I wrote about three years ago on how to test private member as well as last year and the year before. One article was more specific to C# and the two others more abstract and on TypeScript, but still relevant today. In this article, I’ll explain how I am testing private members without using any hack with Jest.

The goal of having private and public members is to mark a clear separation about what is restricted as internal use of the object that defines the member from what can be consumed from outside the scope of the object. The idea makes sense. The usage of the keyword “private” does not necessary. Using “private” does not work because you will not be able to test internal logic, neither mock them in your testing — it is blocked at the scope of the object.

class MyClass1 {
    private variable1: string = "init";
    public function2(p1: number, p2: number): void {
        // Code here...
        if (this.function1(p1)) {
            // More code here ...
        }
        // Code here... 
    }
    private function1(p1: number): boolean { }
}

There are some workarounds. One popular approach is to avoid testing these functions directly. The problem is that you have code that is not tested. An alternative is to test these private functions through public function. The problem is that you are using a function to proxy all the logic which make all test less “unit test” and fragile because these tests become dependant on another piece of code. If the logic of the private function remains the same, but the public function change, the code that is testing the private function will fail. It sways the simplicity into a nightmare. If the private function returns a boolean value, but the public function returns a void type, testing the return of the private function requires to understand the behavior of the public function that use it to extrapolate a behavior that corresponds to the return value. The proxy function, the public function, might be only a single one or many. When there is only a single function, the choice is limited and can push you in a corner without escape. When many functions, the selection of which one can also be problematic. In the end, the goal is to unit test, not to have many hurdles before even testing.

Another option is to cast to any and access the function. The problem is that any refactoring on the name will make the function to be “undefined.” It leads to issues of typing when the ground change that is the role of having a typed language in the first place.

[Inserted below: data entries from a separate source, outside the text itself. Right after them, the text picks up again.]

/-! ## The whole -/

@[simp] theorem setTb_tb (x : Timebase) (s : State) : (setTb x s).tb = x := rfl
@[simp] theorem setTb_link (x : Timebase) (s : State) : (setTb x s).link = s.link := rfl
@[simp] theorem setTb_dev (x : Timebase) (s : State) : (setTb x s).dev = s.dev := rfl
@[simp] theorem setTb_pending (x : Timebase) (s : State) : (setTb x s).pending = s.pending := rfl
@[simp] theorem setLink_tb (x : Link) (s : State) : (setLink x s).tb = s.tb := rfl
@[simp] theorem setLink_link (x : Link) (s : State) : (setLink x s).link = x := rfl
@[simp] theorem setLink_dev (x : Link) (s : State) : (setLink x s).dev = s.dev := rfl
@[simp] theorem setLink_pending (x : Link) (s : State) : (setLink x s).pending = s.pending := rfl
@[simp] theorem setDev_tb (x : Dev) (s : State) : (setDev x s).tb = s.tb := rfl
@[simp] theorem setDev_link (x : Dev) (s : State) : (setDev x s).link = s.link := rfl
@[simp] theorem setDev_dev (x : Dev) (s : State) : (setDev x s).dev = x := rfl
@[simp] theorem setDev_pending (x : Dev) (s : State) : (setDev x s).pending = s.pending := rfl
@[simp] theorem mapDev_tb (g : Dev → Dev) (s : State) : (mapDev g s).tb = s.tb := rfl
@[simp] theorem mapDev_link (g : Dev → Dev) (s : State) : (mapDev g s).link = s.link := rfl
@[simp] theorem mapDev_dev (g : Dev → Dev) (s : State) : (mapDev g s).dev = g s.dev := rfl
@[simp] theorem mapDev_pending (g : Dev → Dev) (s : State) : (mapDev g s).pending = s.pending := rfl
@[simp] theorem inBlocks_tb (g : Env → Dev → Dev) (s : State) : (inBlocks g s).tb = s.tb := rfl
@[simp] theorem inBlocks_link (g : Env → Dev → Dev) (s : State) : (inBlocks g s).link = s.link := rfl
@[simp] theorem inBlocks_pending (g : Env → Dev → Dev) (s : State) : (inBlocks g s).pending = s.pending := rfl
@[simp] theorem inBlocks_dev (g : Env → Dev → Dev) (s : State) :
    (inBlocks g s).dev = settle (envOf s) (g (envOf s) s.dev) := rfl

/-! ## The blocks -/

@[simp] theorem setBus_bus (b : Building) (x : Bus) (d : Dev) : (setBus b x d).bus = put d.bus b x := rfl
@[simp] theorem setBus_lines (b : Building) (x : Bus) (d : Dev) : (setBus b x d).lines = d.lines := rfl
@[simp] theorem setBus_tt (b : Building) (x : Bus) (d : Dev) : (setBus b x d).tt = d.tt := rfl
@[simp] theorem setBus_ta (b : Building) (x : Bus) (d : Dev) : (setBus b x d).ta = d.ta := rfl
@[simp] theorem setBus_rs (b : Building) (x : Bus) (d : Dev) : (setBus b x d).rs = d.rs := rfl
@[simp] theorem setBus_am (b : Building) (x : Bus) (d : Dev) : (setBus b x d).am = d.am := rfl
@[simp] theorem setBus_pu (b : Building) (x : Bus) (d : Dev) : (setBus b x d).pu = d.pu := rfl
@[simp] theorem setBus_dc (b : Building) (x : Bus) (d : Dev) : (setBus b x d).dc = d.dc := rfl
@[simp] theorem setBus_ah (b : Building) (x : Bus) (d : Dev) : (setBus b x d).ah = d.ah := rfl
@[simp] theorem setBus_conds (b : Building) (x : Bus) (d : Dev) : (setBus b x d).conds = d.conds := rfl
@[simp] theorem setBus_serial (b : Building) (x : Bus) (d : Dev) : (setBus b x d).serial = d.serial := rfl
@[simp] theorem setBus_drawn (b : Building) (x : Bus) (d : Dev) : (setBus b x d).drawn = d.drawn := rfl
@[simp] theorem setBus_agenda (b : Building) (x : Bus) (d : Dev) : (setBus b x d).agenda = d.agenda := rfl

@[simp] theorem setLine_bus (i : LineNo) (x : Option Line) (d : Dev) : (setLine i x d).bus = d.bus := rfl
@[simp] theorem setLine_lines (i : LineNo) (x : Option Line) (d : Dev) :
    (setLine i x d).lines = put d.lines i x := rfl
@[simp] theorem setLine_tt (i : LineNo) (x : Option Line) (d : Dev) : (setLine i x d).tt = d.tt := rfl
@[simp] theorem setLine_ta (i : LineNo) (x : Option Line) (d : Dev) : (setLine i x d).ta = d.ta := rfl
@[simp] theorem setLine_rs (i : LineNo) (x : Option Line) (d : Dev) : (setLine i x d).rs = d.rs := rfl
@[simp] theorem setLine_am (i : LineNo) (x : Option Line) (d : Dev) : (setLine i x d).am = d.am := rfl
@[simp] theorem setLine_pu (i : LineNo) (x : Option Line) (d : Dev) : (setLine i x d).pu = d.pu := rfl
@[simp] theorem setLine_dc (i : LineNo) (x : Option Line) (d : Dev) : (setLine i x d).dc = d.dc := rfl
@[simp] theorem setLine_ah (i : LineNo) (x : Option Line) (d : Dev) : (setLine i x d).ah = d.ah := rfl
@[simp] theorem setLine_conds (i : LineNo) (x : Option Line) (d : Dev) : (setLine i x d).conds = d.conds := rfl
@[simp] theorem setLine_serial (i : LineNo) (x : Option Line) (d : Dev) : (setLine i x d).serial = d.serial := rfl
@[simp] theorem setLine_drawn (i : LineNo) (x : Option Line) (d : Dev) : (setLine i x d).drawn = d.drawn := rfl
@[simp] theorem setLine_agenda (i : LineNo) (x : Option Line) (d : Dev) : (setLine i x d).agenda = d.agenda := rfl
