-- ==== Sys2Proof/Laws/Claimants.lean ====
section
/-! SUPPORT. What the shared operations of the claimants do, said once: a page that is closed (R144), and the request
that a new one merges into (R124). -/

namespace Sys2Proof.Machine

variable {d : Dev}

/-! ## Pages -/

@[simp] theorem setPage_twice {k : PageSlot} {x y : Page} : setPage k x (setPage k y d) = setPage k x d := by
  cases k <;> rfl

theorem pageOf_same {d' : Dev} (h : d'.pu = d.pu) (k : PageSlot) : pageOf d' k = pageOf d k := by
  cases k <;> simp [pageOf, h]

/-- A slot's lockout (R138): in EDGE mode, and in LEVEL mode while the switch is seen asserted. -/
theorem lockOut_eq {p : Page} :
    lockOut p = { p with lockout := p.lockout || decide (p.trigger = .edge) || p.seen } := by
  simp [lockOut, Bool.or_assoc]

theorem freeGen_pu {g : GenNo} : (freeGen g d).pu = d.pu := by
  unfold freeGen
  split
  · rfl
  · unfold stageRun
    split
    · rfl
    · exact applyBuildings_only.pu

/-- A page is closed: its buildings are released, its chime generator goes back, and the slot is IDLE with the buildings
in its released set (R144). -/
theorem closePage_eq {k : PageSlot} : closePage k d =
    let p := pageOf d k
    let freed := releaseSet (.page k) p.held d
    setPage k
      { p with
        state := .idle, started := false, held := 0, chimeGen := none, waitCount := 0, talkCount := 0
        released := p.released ||| p.held }
      (match p.chimeGen with
      | some g => freeGen g (setPage k { p with chimeGen := none } freed)
      | none => freed) := by
  unfold closePage giveChime
  dsimp only
  have h : pageOf (releaseSet (.page k) (pageOf d k).held d) k = pageOf d k := pageOf_same releaseSet_only.pu k
  rw [h]
  cases hc : (pageOf d k).chimeGen with
  | none =>
    dsimp only
    unfold modPage
    rw [h]
    simp [idlePage]
  | some g =>
    dsimp only
    unfold modPage
    rw [h, pageOf_same freeGen_pu k, setPage_same]
    simp [idlePage]

/-! ## The queue of announcements -/

/-- The request that a new one merges into is the first of its clip, zone set and priority (R124 step 6). -/
theorem sameReq_first {clip : Nat} {zones : ZoneSet} {prio : ReqPrio} {ahead behind : List AnnounceReq} {q : AnnounceReq}
    (hq : d.am.queue = ahead ++ q :: behind) (h : q.clip = clip ∧ q.zones = zones ∧ q.prio = prio)
    (ha : ∀ x ∈ ahead, ¬(x.clip = clip ∧ x.zones = zones ∧ x.prio = prio)) : sameReq d clip zones prio = some q := by
  unfold sameReq
  rw [hq, List.find?_append, List.find?_cons_of_pos (by simp [h]),
    List.find?_eq_none.2 fun x hx => by simpa [and_assoc] using ha x hx]
  rfl

theorem sameReq_absent {clip : Nat} {zones : ZoneSet} {prio : ReqPrio}
    (h : ∀ x ∈ d.am.queue, ¬(x.clip = clip ∧ x.zones = zones ∧ x.prio = prio)) : sameReq d clip zones prio = none :=
  List.find?_eq_none.2 fun x hx => by simpa [and_assoc] using h x hx

end Sys2Proof.Machine
end

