theorem serveExceptionRemove_notFound (h : day ≤ 36524) (hq : ∀ q ∈ s.dev.tt.exceptions, q.first ≠ day) :
    serveExceptionRemove day s = refuse .notFound s := by
  rw [serveExceptionRemove_inRange h, if_neg fun ⟨q, hmem, heq⟩ => hq q hmem heq]

theorem serveExceptionRemove_ok (h : day ≤ 36524) (hq : ∃ q ∈ s.dev.tt.exceptions, q.first = day) :
    serveExceptionRemove day s =
      accept { s with dev := reResolve { s.dev with tt := { s.dev.tt with
        exceptions := s.dev.tt.exceptions.filter fun q => q.first != day } } } := by
  rw [serveExceptionRemove_inRange h, if_pos hq]

end

/-! ## What governs a date (R71) -/

section
variable {d : Dev} {day : Nat}

/-- Rows that end before a day or begin after it do not cover it. -/
theorem find_covering_eq_none {l : List ExceptionRow} (h : ∀ x ∈ l, day < x.first ∨ x.last < day) :
    (l.find? fun r => r.first ≤ day && day ≤ r.last) = none := by
  refine List.find?_eq_none.mpr fun x hx => ?_
  simp only [Bool.and_eq_true, decide_eq_true_eq]
  exact fun ⟨hbegins, hends⟩ => (h x hx).elim (Nat.not_lt.mpr hbegins) (Nat.not_lt.mpr hends)

/-- The first row that covers a date governs it. -/
theorem resolve_of_covered {before after : List ExceptionRow} {q : ExceptionRow}
    (hl : d.tt.exceptions = before ++ q :: after) (hb : ∀ x ∈ before, day < x.first ∨ x.last < day)
    (hfirst : q.first ≤ day) (hlast : day ≤ q.last) : resolve d day = q.plan := by
  have hrow : coveringRow d day = some q := by
    simp [coveringRow, hl, List.find?_append, find_covering_eq_none hb, hfirst, hlast]
  simp only [resolve, hrow]

/-- The week map governs a date that no row covers. -/
theorem resolve_of_uncovered (h : ∀ x ∈ d.tt.exceptions, day < x.first ∨ x.last < day) :
    resolve d day = d.tt.week[weekday day] := by
  have hrow : coveringRow d day = none := find_covering_eq_none h
  simp only [resolve, hrow]

end

/-- Settles O39: each request is taken at once and answered by its service's cases; a date is resolved by the first row
that covers it, or by the week map. -/
theorem calendarResolvesDates : Obligations.CalendarResolvesDates := by
  refine ⟨fun tag s hs => ⟨fun plans => ⟨fun h => ?_, fun h => ?_⟩, fun first last plan => ?_, fun day => ⟨?_, ?_, ?_⟩⟩,
    fun d day => ⟨fun before after q => resolve_of_covered, resolve_of_uncovered⟩⟩
  · exact exec_served rfl hs (serveWeekSet_range h)
  · exact ⟨{ s.dev.tt with week := weekOf plans }, exec_served rfl hs (serveWeekSet_ok h), rfl,
      fun i => ⟨weekOf_none, fun p => weekOf_plan⟩⟩
  · intro answered
    refine ⟨fun h => exec_served rfl hs (serveExceptionAdd_range h), fun ref href hf hl hle hspan => ?_⟩
    have hp := planRefOf_eq_some href
    have hd : exceptionDaysFit first last := ⟨hf, hl, hle, hspan⟩
    exact ⟨fun hq => exec_served rfl hs (serveExceptionAdd_conflict hp hd hq), fun hfree =>
      ⟨fun hlen => exec_served rfl hs (serveExceptionAdd_full hp hd hfree hlen),
        fun hlen => exec_served rfl hs (serveExceptionAdd_ok hp hd hfree hlen)⟩⟩
  · exact fun h => exec_served rfl hs (serveExceptionRemove_range h)
  · exact fun h hq => exec_served rfl hs (serveExceptionRemove_notFound h hq)
  · exact fun h hq => exec_served rfl hs (serveExceptionRemove_ok h hq)
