-- ==== Sys2Proof/Syntax.lean ====
section
/-! DEFINITION. The instructions: one constructor per row of spec/opcode_table.json. The first 21 are chip commands
(30_encoding R94), frames that the device consumes; `n` is the number of bytes received in the data phase and `x` a
dummy byte. The last 19 are the host's requests (R100), with their operands in the order of the call. -/

namespace Sys2Proof

inductive Instr where
  /-- R121 -/ | nop
  /-- R122 -/ | rsten
  /-- R123 -/ | rst
  /-- R124 -/ | rdsr (n : Nat)
  /-- R128 -/ | wrsr (status config : Byte)
  /-- R125 -/ | rdcr (n : Nat)
  /-- R129 -/ | read (a : Addr24) (n : Nat)
  /-- R130 -/ | hsread (a : Addr24) (x : Byte) (n : Nat)
  /-- R126 -/ | wren
  /-- R127 -/ | wrdi
  /-- R135 -/ | se (a : Addr24)
  /-- R136 -/ | be (a : Addr24)
  /-- R137 -/ | ce
  /-- R134 -/ | pp (a : Addr24) (d : List Byte)
  /-- R131 -/ | rdid (n : Nat)
  /-- R132 -/ | sfdp (a : Addr24) (x : Byte) (n : Nat)
  /-- R140 -/ | rbpr (n : Nat)
  /-- R141 -/ | ulbpr
  /-- R133 -/ | rsid (a : Addr16) (x : Byte) (n : Nat)
  /-- R142 -/ | dpd
  /-- R143 -/ | rdpd
  /-- R191 -/ | reqInitialize
  /-- R192 -/ | reqReset
  /-- R193 -/ | reqRead (addr size : Word)
  /-- R200 -/ | reqWrite (addr size : Word) (buf : List Byte)
  /-- R204 -/ | reqEraseSector (addr eraseCount : Word)
  /-- R205 -/ | reqVerifySectorErased (addr : Word)
  /-- R174 -/ | reqBusyPoll (timeoutMs : Word)
  /-- R176 -/ | reqCheckId
  /-- R166 -/ | reqReadStatus
  /-- R167 -/ | reqReadConfig
  /-- R168 -/ | reqWriteEnable
  /-- R169 -/ | reqWriteDisable
  /-- R178 -/ | reqWriteStatus (status config : Byte)
  /-- R177 -/ | reqUnlockAllBlocks
  /-- R231 -/ | reqBlockRead (blockAddr words : Word)
  /-- R232 -/ | reqBlockWrite (blockAddr words : Word) (src : List Byte)
  /-- R233 -/ | reqBlockErase (block eraseCount : Word)
  /-- R234 -/ | reqBlockEraseVerify (block : Word)
  /-- R235 -/ | reqSystemError (code : Word)
  deriving DecidableEq, Repr

end Sys2Proof
end

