/-- No read command has a side effect: it completes in every state and changes nothing of the device but `DEV.ARM` and
`DEV.AC`; and a device that takes it returns the same bytes when it is repeated, status bits 7:6 and the free bytes past
the third identifier byte apart (R35, R68, R145, and the row U12; past the first configuration byte that is the model's
choice, log 16, and so is what read block-protection returns, log 12). -/
def Obligations.ReadCommandsHaveNoSideEffect : Prop :=
  (∀ (s : State) (i : Instr), isReadCommand i = true → ∃ c rx, FrameGives i s { s.dev with arm := false, ac := c } rx) ∧
  (∀ (s t u : State) (i : Instr), isReadCommand i = true → (∀ n, i ≠ .rdsr n) → (∀ n, i = .rdid n → n ≤ 3) →
    Accepts s.dev i → exec i s = .next t → exec i t = .next u →
    ∃ r, t.trace = s.trace ++ [r] ∧ u.trace = t.trace ++ [r])

/-! ## Requests -/

/-- `writeEnable` is one WREN frame and `writeDisable` one WRDI frame; when the bus does not fail they return `Ok`, and
the latch is as the device's own rule says (R126, R127, R168, R169). -/
def Obligations.LatchRequestsSendOneFrame : Prop :=
  ∀ s : State, Ready s → s.slot.noError →
    (RequestGivesAtOnce .reqWriteEnable s .ok [[s.cfg.ops.wren]] [] none
      { devAtFrame s with
        arm := false,
        wel := if (devAtFrame s).busy = false ∧ (devAtFrame s).dpd = false then true else (devAtFrame s).wel }) ∧
    (RequestGivesAtOnce .reqWriteDisable s .ok [[s.cfg.ops.wrdi]] [] none
      { devAtFrame s with
        arm := false,
        wel := if (devAtFrame s).busy = false ∧ (devAtFrame s).dpd = false then false else (devAtFrame s).wel })

/-- `readStatus` delivers the status byte and `readConfig` the configuration byte, each by one frame, from a busy device
too (R124, R125, R166, R167). -/
def Obligations.RegisterReadsDeliverOneByte : Prop :=
  ∀ s : State, Ready s → s.slot.noError → (devAtFrame s).dpd = false →
    (∃ b : Byte,
      RequestGivesAtOnce .reqReadStatus s .ok [[s.cfg.ops.rdsr]] [b] none { devAtFrame s with arm := false } ∧
      b.getLsbD 0 = (devAtFrame s).busy ∧ b.getLsbD 1 = (devAtFrame s).wel ∧
      b.extractLsb' 2 4 = (devAtFrame s).aux) ∧
    RequestGivesAtOnce .reqReadConfig s .ok [[s.cfg.ops.rdcr]] [(devAtFrame s).cr] none { devAtFrame s with arm := false }

/-- `checkId` is one RDID frame; it returns `Ok` when the three bytes are `EXPECTED_ID`, else `VerificationFailure` (R131,
R176). From a device that does not answer, being absent or still resetting, in deep power-down or busy, the bytes are
unspecified, and it returns one of the two; an absent device is unchanged (R131; log 34). -/
def Obligations.CheckIdComparesThreeBytes : Prop :=
  ∀ s : State, Ready s → s.slot.hdrErr = none → s.slot.dataErr = none →
    (s.slot.absent = false → (devAtFrame s).busy = false → (devAtFrame s).dpd = false →
      RequestGivesAtOnce .reqCheckId s (if s.dev.id = s.cfg.expectedId then .ok else .verificationFailure)
        [[s.cfg.ops.rdid]] [] none { devAtFrame s with arm := false }) ∧
    (s.slot.absent = false → (devAtFrame s).busy = true ∨ (devAtFrame s).dpd = true →
      ∃ st, (st = .ok ∨ st = .verificationFailure) ∧
        RequestGivesAtOnce .reqCheckId s st [[s.cfg.ops.rdid]] [] none { devAtFrame s with arm := false }) ∧
    (s.slot.absent = true →
      ∃ st, (st = .ok ∨ st = .verificationFailure) ∧
        RequestGivesAtOnce .reqCheckId s st [[s.cfg.ops.rdid]] [] none (devAtFrame s))

/-- `reset` is RSTEN then RST, with nothing between them, and resets a device that is not in deep power-down, busy or not
(R46, R192). -/
def Obligations.ResetRequestResetsDevice : Prop :=
  ∀ s : State, Ready s → BusOk s → s.dev.dpd = false → Memory.wf s.dev.mem = true →
    ∃ c m pr,
      RequestGives .reqReset s .ok [[s.cfg.ops.rsten], [s.cfg.ops.rst]] [] none
        { s.dev with
          busy := false, wel := false, arm := false, dpd := false, pend := .none, prot := pr, cr := c, mem := m } ∧
      (∀ x, x < s.cfg.deviceSize → protAt pr x = s.cfg.protAfterReset) ∧
      (∀ x, ¬ pendTarget s.dev.pend x → memRead m x = memRead s.dev.mem x)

describe("MyClass1", () => {
    describe("test the private function #1", () => {
        it("public proxy function", () => {
            const x = new MyClass1();
            expect(x.function2(1, 2)).toBe("????");
        });
        it("cast with any", () => {
            const x = new MyClass1() as any;
            expect(x.function1(1)).toBeTruthy();
        });
    });
});

So, if we have all these solutions with weaknesses, what is the best solution? The best solution that I have been used for a while now is this one: do not use private. Instead, you should use interface. The idea is that the concrete object will never be used directly, hence can have its members public. The usage across the whole application is done with an interface that exposes the members that the consumers can interact. Here is the same code as above but with the pattern of using an interface instead of private.

interface IMyClass1 {
    function2(p1: number, p2: number): void;
}

class MyClass1 implements IMyClass1 {
    private variable1: string = "init";
    public function2(p1: number, p2: number): void {
        // Code here...
        if (this.function1(p1)) {
            /// More code here ...
        }
        // Code here... 
    }
    public function1(p1: number): boolean { }
}

describe("MyClass1", () => {
    let x: MyClass1;
    beforeEach(() => {
        x = new MyClass1();
    });
    describe("function1 with an integer", () => {
        it("returns true", () => {
            expect(x.function1(1)).toBeTruthy();
        });
    });
});

It works perfectly in term of testability. The unit test code has access to all members because everything is public. It is easy to invoke all members directly but also to mock these and still keep and the type from TypeScript. In the application, we use the interface everywhere. The only place where we use the concrete class is during the initialization. Every declaration uses the interface — no exception.

Furthermore, a class is easily mockable with framework because you can access every public function and assign them a mock/spy/stub that allows to control specific branches of the code as well as managing the scope of the test to be as much as a single unit. The key of an efficient test is to have every block of code tested as a unit and then moving from bottom to top with more and more integration tests.

describe("MyClass1", () => {
    let x: MyClass1;
    beforeEach(() => {
        x = new MyClass1();
        x.function1 = jest.fn();
    });
    describe("function2", () => {
        it("calls function1", () => {
            x.function2(1,2);
            expect(x.function1).toHaveBeenCalledTimes(1);
        });
    });
});

Last but not the least, functions that are directly sitting in a module are very hard to unit test. It is not possible to mock or spy their dependencies. The lack of access sway my design to always encapsulate every function into a class.

In summary, encapsulation does not require to rely solely on public, private and protected keywords. The usage of an interface is powerful by adding the protection to what can be accessed while allowing developers to have a sane and simple way to test correctly without using a detour to obtain the desired piece of code.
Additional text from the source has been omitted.